[Saved data entries]
----

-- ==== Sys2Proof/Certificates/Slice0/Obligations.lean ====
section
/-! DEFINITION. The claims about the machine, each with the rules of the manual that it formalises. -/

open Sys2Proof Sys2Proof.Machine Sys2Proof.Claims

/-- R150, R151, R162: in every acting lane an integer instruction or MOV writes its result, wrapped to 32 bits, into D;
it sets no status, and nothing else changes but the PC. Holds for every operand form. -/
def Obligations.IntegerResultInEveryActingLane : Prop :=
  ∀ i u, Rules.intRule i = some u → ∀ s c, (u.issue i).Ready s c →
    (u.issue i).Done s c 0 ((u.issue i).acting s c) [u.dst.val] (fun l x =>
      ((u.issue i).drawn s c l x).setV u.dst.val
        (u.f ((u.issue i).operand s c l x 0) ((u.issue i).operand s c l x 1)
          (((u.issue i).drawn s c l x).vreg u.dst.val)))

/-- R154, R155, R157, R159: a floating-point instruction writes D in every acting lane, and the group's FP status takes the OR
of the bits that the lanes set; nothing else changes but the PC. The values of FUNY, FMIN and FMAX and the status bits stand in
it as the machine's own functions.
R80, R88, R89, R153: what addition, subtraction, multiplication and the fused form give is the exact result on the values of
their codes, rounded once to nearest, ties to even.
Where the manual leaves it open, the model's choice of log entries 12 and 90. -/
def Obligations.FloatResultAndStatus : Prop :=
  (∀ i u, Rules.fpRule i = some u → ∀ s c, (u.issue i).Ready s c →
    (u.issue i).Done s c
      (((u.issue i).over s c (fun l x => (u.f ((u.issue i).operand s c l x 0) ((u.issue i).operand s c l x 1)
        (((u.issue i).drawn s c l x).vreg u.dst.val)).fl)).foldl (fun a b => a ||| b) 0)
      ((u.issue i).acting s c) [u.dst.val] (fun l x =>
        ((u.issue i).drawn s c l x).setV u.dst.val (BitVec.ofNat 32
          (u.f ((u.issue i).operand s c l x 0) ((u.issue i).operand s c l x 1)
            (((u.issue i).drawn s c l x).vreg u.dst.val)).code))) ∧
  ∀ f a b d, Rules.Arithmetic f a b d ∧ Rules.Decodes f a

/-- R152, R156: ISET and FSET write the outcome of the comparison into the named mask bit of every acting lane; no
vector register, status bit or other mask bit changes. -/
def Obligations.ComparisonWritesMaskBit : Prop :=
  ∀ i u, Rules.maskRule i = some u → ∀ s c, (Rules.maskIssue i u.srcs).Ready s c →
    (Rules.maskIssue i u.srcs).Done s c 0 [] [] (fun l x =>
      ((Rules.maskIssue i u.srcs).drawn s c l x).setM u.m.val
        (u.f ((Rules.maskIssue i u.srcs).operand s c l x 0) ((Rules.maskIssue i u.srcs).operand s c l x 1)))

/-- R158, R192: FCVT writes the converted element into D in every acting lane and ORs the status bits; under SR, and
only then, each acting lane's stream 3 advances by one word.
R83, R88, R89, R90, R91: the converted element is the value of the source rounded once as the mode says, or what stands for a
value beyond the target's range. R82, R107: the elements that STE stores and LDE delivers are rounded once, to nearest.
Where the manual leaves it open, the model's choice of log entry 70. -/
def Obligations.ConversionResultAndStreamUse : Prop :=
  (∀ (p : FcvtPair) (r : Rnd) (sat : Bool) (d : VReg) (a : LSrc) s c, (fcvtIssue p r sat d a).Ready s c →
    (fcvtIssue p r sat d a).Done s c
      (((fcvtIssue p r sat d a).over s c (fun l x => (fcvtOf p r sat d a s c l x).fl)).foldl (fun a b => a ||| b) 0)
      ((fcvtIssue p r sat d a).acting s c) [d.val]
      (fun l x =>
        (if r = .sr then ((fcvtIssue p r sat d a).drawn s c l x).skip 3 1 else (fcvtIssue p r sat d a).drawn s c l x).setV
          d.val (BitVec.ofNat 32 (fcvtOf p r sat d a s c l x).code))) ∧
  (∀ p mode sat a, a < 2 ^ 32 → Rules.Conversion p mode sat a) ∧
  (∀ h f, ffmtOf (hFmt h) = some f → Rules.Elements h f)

----

Copy the records above faithfully. Begin at their first line, end at the line containing "open Sys2Proof Sys2Proof.Machine", and include nothing else.

■ Solved problem ■
-- ==== Sys2Proof/Certificates/Slice0/Obligations.lean ====
section
/-! DEFINITION. The claims about the machine, each with the rules of the manual that it formalises. -/

open Sys2Proof Sys2Proof.Machine Sys2Proof.Claims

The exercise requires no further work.